Inasmuch as the MRI report dated October 6, 2005, electrodiagnostic examination reports dated November 15, 2005 and November 29, 2005 and the electroencephalogram report dated November 8, 2005 as well as other submissions from Dr. Shetty's office were unaffirmed, they were without any probative value in opposing defendant's motion ( see, Casas v Montero, 48 AD3d 728, 853 NYS2d 358 [2d Dept 2008]). Although the abovementioned unsworn reports were listed in the affirmed reports of defendant's examining orthopedic surgeon and neurologist, they could not be properly relied upon by plaintiff inasmuch as the specific results of these reports were not set forth in the affirmed reports of defendant's examining orthopedic surgeon and neurologist ( compare, Gastaldi v Chen, ___ AD3d ___,866 NYS2d 750 [2d Dept 2008]; Casas v Montero, supra). Even though defendant's examining orthopedic surgeon noted in his report that "[t]he EMG and nerve conduction studies performed were also unremarkable except for a diagnosis of "evidence of radiculitis"as documented in the report. . .," the electrodiagnostic examination reports could not be properly relied upon by plaintiff because defendant's examining orthopedic surgeon did not set forth in detail the specific results of the reports in his own report which was submitted in support of defendant's motion ( compare, Williams v Clark, 54 AD3d 942, 864 NYS2d 493 [2d Dept 2008]; Smeja v Fuentes, 54 AD3d 326, 863 NYS2d 689 [2d Dept 2008]; Casas v Montero, supra).

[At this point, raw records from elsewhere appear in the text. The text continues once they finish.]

/-- The registers of the LINK block. -/
def mapLINK : List RegDef := [
  /- LINK_HEADSTAT -/ ⟨0x20000, [(4, 4)], [⟨15, 11, .ro, 0x0, .none⟩, ⟨10, 8, .ro, 0x0, .none⟩, ⟨7, 5, .ro, 0x0, .none⟩, ⟨4, 3, .ro, 0x0, .none⟩, ⟨2, 1, .ro, 0x0, .none⟩]⟩,
  /- LINK_DOMCFG -/ ⟨0x20100, [(16, 16)], [⟨31, 31, .rw, 0x0, .none⟩, ⟨30, 29, .rw, 0x0, .zeroAbove 2⟩, ⟨28, 28, .rw, 0x0, .f2only⟩, ⟨27, 24, .rw, 0x0, .none⟩, ⟨21, 20, .rw, 0x0, .none⟩, ⟨19, 19, .rw, 0x0, .f2only⟩, ⟨18, 18, .rw, 0x0, .none⟩]⟩,
  /- LINK_DOMWIN -/ ⟨0x20104, [(16, 16)], [⟨17, 16, .ro, 0x0, .none⟩, ⟨15, 8, .ro, 0x0, .none⟩, ⟨7, 0, .ro, 0x0, .none⟩]⟩,
  /- LINK_WINREF -/ ⟨0x20200, [], [⟨31, 0, .rc, 0x0, .none⟩]⟩,
  /- LINK_HEADCFG -/ ⟨0x28000, [(4, 4)], [⟨3, 2, .rw, 0x0, .zeroAbove 2⟩, ⟨1, 0, .rw, 0x0, .range 1 3⟩]⟩]

/-- The registers of the PORT block. -/
def mapPORT : List RegDef := [
  /- PORT_CFG -/ ⟨0x30000, [(64, 256)], [⟨31, 31, .rw, 0x0, .none⟩, ⟨30, 30, .rw, 0x0, .none⟩, ⟨27, 24, .rw, 0x0, .none⟩, ⟨19, 10, .rw, 0x0, .range 1 1000⟩, ⟨8, 8, .ro, 0x0, .none⟩]⟩,
  /- PORT_SQLO -/ ⟨0x30004, [(64, 256)], [⟨31, 6, .rw, 0x0, .none⟩]⟩,
  /- PORT_SQHI -/ ⟨0x30008, [(64, 256)], [⟨31, 0, .rw, 0x0, .none⟩]⟩,
  /- PORT_CQLO -/ ⟨0x3000C, [(64, 256)], [⟨31, 6, .rw, 0x0, .none⟩]⟩,
  /- PORT_CQHI -/ ⟨0x30010, [(64, 256)], [⟨31, 0, .rw, 0x0, .none⟩]⟩,
  /- PORT_DBLO -/ ⟨0x30014, [(64, 256)], [⟨31, 6, .rw, 0x0, .none⟩]⟩,
  /- PORT_DBHI -/ ⟨0x30018, [(64, 256)], [⟨31, 0, .rw, 0x0, .none⟩]⟩,
  /- PORT_SIZE -/ ⟨0x3001C, [(64, 256)], [⟨28, 16, .rw, 0x0, .none⟩, ⟨12, 0, .rw, 0x0, .none⟩]⟩,
  /- PORT_STAT -/ ⟨0x30024, [(64, 256)], [⟨31, 29, .ro, 0x0, .none⟩, ⟨28, 24, .ro, 0x0, .none⟩, ⟨23, 12, .ro, 0x0, .none⟩, ⟨11, 0, .ro, 0x0, .none⟩]⟩,
  /- PORT_CQSTAT -/ ⟨0x30028, [(64, 256)], [⟨31, 31, .ro, 0x1, .none⟩, ⟨30, 16, .ro, 0x0, .none⟩, ⟨11, 0, .ro, 0x0, .none⟩]⟩,
  /- PORT_SEQ -/ ⟨0x3002C, [(64, 256)], [⟨31, 0, .ro, 0x1, .none⟩]⟩,
  /- PORT_OUT -/ ⟨0x30030, [(64, 256)], [⟨27, 16, .ro, 0x0, .none⟩, ⟨14, 0, .ro, 0x0, .none⟩]⟩,
  /- PORT_DBCNT -/ ⟨0x30034, [(64, 256)], [⟨31, 16, .rc, 0x0, .none⟩, ⟨15, 0, .rc, 0x0, .none⟩]⟩,
  /- PORT_SLLO -/ ⟨0x34000, [(16, 16)], [⟨31, 6, .rw, 0x0, .none⟩, ⟨0, 0, .rw, 0x0, .none⟩]⟩,
  /- PORT_SLHI -/ ⟨0x34004, [(16, 16)], [⟨31, 0, .rw, 0x0, .none⟩]⟩,
  /- PORT_BACKSTOP -/ ⟨0x38000, [], [⟨9, 0, .rw, 0xA, .range 1 1000⟩]⟩,
  /- PORT_SCHED -/ ⟨0x30020, [(64, 256)], [⟨10, 8, .rw, 0x0, .zeroAbove 3⟩, ⟨7, 0, .rw, 0x0, .range 1 255⟩]⟩]

/-- The registers of the SCHED block. -/
def mapSCHED : List RegDef := [
  /- SCHED_CLASSW -/ ⟨0x40000, [], [⟨23, 16, .rw, 0x0, .range 1 255⟩, ⟨15, 8, .rw, 0x0, .range 1 255⟩, ⟨7, 0, .rw, 0x0, .range 1 255⟩]⟩,
  /- SCHED_ADMIT -/ ⟨0x40004, [], [⟨31, 31, .ro, 0x0, .none⟩, ⟨23, 16, .ro, 0x0, .none⟩, ⟨15, 8, .ro, 0x0, .none⟩, ⟨7, 0, .ro, 0x0, .none⟩]⟩,
  /- SCHED_STAT -/ ⟨0x40008, [], [⟨31, 16, .ro, 0x0, .none⟩, ⟨15, 0, .ro, 0x0, .none⟩]⟩,
  /- SCHED_DIRTY -/ ⟨0x4000C, [], [⟨31, 0, .ro, 0x0, .none⟩]⟩,
  /- SCHED_GRANT -/ ⟨0x40020, [(4, 5)], [⟨31, 0, .rc, 0x0, .none⟩]⟩,
  /- SCHED_CFG -/ ⟨0x48000, [], [⟨23, 8, .rw, 0xC8, .range 1 65535⟩, ⟨3, 0, .rw, 0x8, .range 1 8⟩]⟩]

/-- The registers of the XLAT block. -/
def mapXLAT : List RegDef := [
  /- XLAT_STAT -/ ⟨0x50000, [], [⟨31, 28, .ro, 0x0, .none⟩, ⟨27, 24, .ro, 0x0, .none⟩, ⟨23, 20, .ro, 0x0, .none⟩, ⟨19, 14, .ro, 0x0, .none⟩, ⟨13, 7, .ro, 0x0, .none⟩]⟩,
  /- XLAT_FREE -/ ⟨0x50010, [(4, 6)], [⟨31, 16, .ro, 0x0, .none⟩, ⟨15, 0, .ro, 0x0, .none⟩]⟩,
  /- XLAT_SPARE -/ ⟨0x50030, [(4, 6)], [⟨31, 16, .ro, 0x0, .none⟩, ⟨15, 0, .ro, 0x0, .none⟩]⟩,
  /- XLAT_REASSIGN -/ ⟨0x50050, [], [⟨20, 0, .ro, 0x0, .none⟩]⟩,
  /- XLAT_CLEANCNT -/ ⟨0x50054, [], [⟨31, 24, .rc, 0x0, .none⟩, ⟨23, 12, .rc, 0x0, .none⟩, ⟨11, 0, .rc, 0x0, .none⟩]⟩,
  /- XLAT_CLEANCFG -/ ⟨0x58000, [], [⟨31, 24, .rw, 0x40, .range 1 255⟩, ⟨23, 20, .rw, 0x4, .range 1 15⟩, ⟨15, 0, .rw, 0x1F4, .range 1 65535⟩]⟩]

In addition, plaintiff was required to submit objective medical evidence based upon a recent examination and failed to do so ( see, Ali v Mirshah, 41 AD3d 748, 840 NYS2d 83 [2d Dept 2007). Plaintiff's treating chiropractor provided range of motion testing results, as evaluated by Computerized Digital Ink Clinometer, for plaintiff's cervical spine as well as other test results contemporaneous to the subject accident and from his examination on June 19, 2006 but conclusorily stated that during his last examination of plaintiff in February 2008, without providing a specific date, plaintiff's range of motion and test results had remained essentially unchanged since June 19, 2006 ( see, Sharma v Diaz, 48 AD3d 442, 850 NYS2d 634 [2d Dept 2008]). The mere existence of a herniated or bulging disc is not evidence of a serious injury in the absence of objective evidence of the extent of the alleged physical limitations resulting from the disc injury and its duration ( see, Byam v Waltuch, 50 AD3d 939, 857 NYS2d 605 [2d Dept 2008]). Strains and sprains are not considered serious injuries under Insurance Law § 5102(d) ( see, id.). Also, plaintiff's treating chiropractor's conclusions improperly relied on the abovementioned unsworn reports ( see, Ali v Mirshah, supra; Cotto v JND Concrete Brick, Inc., 41 AD3d 415, 837 NYS2d 728 [2d Dept 2007]).

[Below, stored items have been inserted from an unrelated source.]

/-- Host data of a WRITE or APPEND that has come in from byte `off` on goes into its versions (R171, R173, R209): metadata lies behind the data of
its block. A block whose metadata is not given keeps 0. -/
def storeMoved (uid : Nat) (isMeta : Bool) (off : Nat) (bytes : List Byte) (s : State) : State :=
  match s.cmds.find? (fun c => c.uid = uid) with
  | none => s
  | some c =>
    let u := if isMeta then 16 else 4096
    { s with versions := s.versions.map (fun x =>
        let lo := u * (x.blk - c.slba)
        if x.uid = uid ∧ lo < off + bytes.length ∧ off < lo + u then
          let a := max lo off
          { x with data := overContent x.data ((if isMeta then 4096 else 0) + (a - lo)) ((bytes.drop (a - off)).take (min (lo + u) (off + bytes.length) - a)) }
        else x) }

/-- What a command delivers from byte `off` of its data, or metadata, on (R165, R173, R176, R184): the contents of its blocks where they are known,
and what buffer memory holds of the others. -/
def State.deliver (s : State) (c : Cmd) (isMeta : Bool) : Nat → Nat → List Byte → List Byte
  | 0, _, bs => bs
  | n + 1, off, bs =>
    let u := if isMeta then 16 else 4096
    let k := off / u
    let m := min bs.length (u - off % u)
    if m = 0 then bs
    else
      let part := match s.content c k with
        | some l =>
          let l := l.drop ((if isMeta then 4096 else 0) + off % u)
          (l ++ List.replicate (m - l.length) 0).take m
        | none => bs.take m
      part ++ s.deliver c isMeta n (off + m) (bs.drop m)

/-- A block of a reading command exists only in buffer memory (R177): it is served from a version. -/
def State.onlyInBuffer (s : State) (c : Cmd) (k : Nat) : Bool :=
  decide (s.readSource c.port c.index c.vol (c.slba + k) ≠ (none, false))

/-- A clean cached copy of a block is fetched from the media again (R177): its media work goes out anew. -/
def refetch (uid : Nat) (ks : List Nat) (s : State) : State :=
  modCmd uid (fun c => { c with taken := c.taken.filter (· ∉ ks), got := c.got.filter (fun p => p.1 ∉ ks) }) s

/-- A transfer's descriptor has moved bytes `off` to `off + n` of a command (R209, R221); poisoned data to the host is R177's failure. -/
def noteMoved (uid : Nat) (isMeta : Bool) (off n : Nat) (poisoned : Bool) (s : State) : State :=
  let s := if poisoned then failCmd uid St.bufferUncorrectable (off / (if isMeta then 16 else 4096)) s else s
  let s := modCmd uid (fun c => if isMeta then { c with movedMeta := (off, n) :: c.movedMeta } else { c with moved := (off, n) :: c.moved }) s
  showSched (wholeNow uid s)

end Sys2Proof.Machine
end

Moreover, plaintiff failed to submit competent medical evidence that she was unable to perform substantially all of her daily activities for not less than 90 of the first 180 days subsequent to the accident ( see, Gastaldi v Chen, supra; Ronda v Friendly Baptist Church, 52 AD3d 440, 861 NYS2d 622 [1st Dept 2008]; Furrs v Griffith, 43 AD3d 389, 841 NYS2d 594 [2d Dept 2007]).
Finally, plaintiff submitted no evidence that her alleged economic loss exceeded the statutory amount of basic economic loss ( see, Moran v Palmer, 234 AD2d 526, 651 NYS2d 195 [2d Dept 1996]; Rulison v Zanella, 119 AD2d 957, 501 NYS2d 487 [3d Dept 1986]).
Accordingly, the instant motion is granted and the complaint is dismissed in its entirety.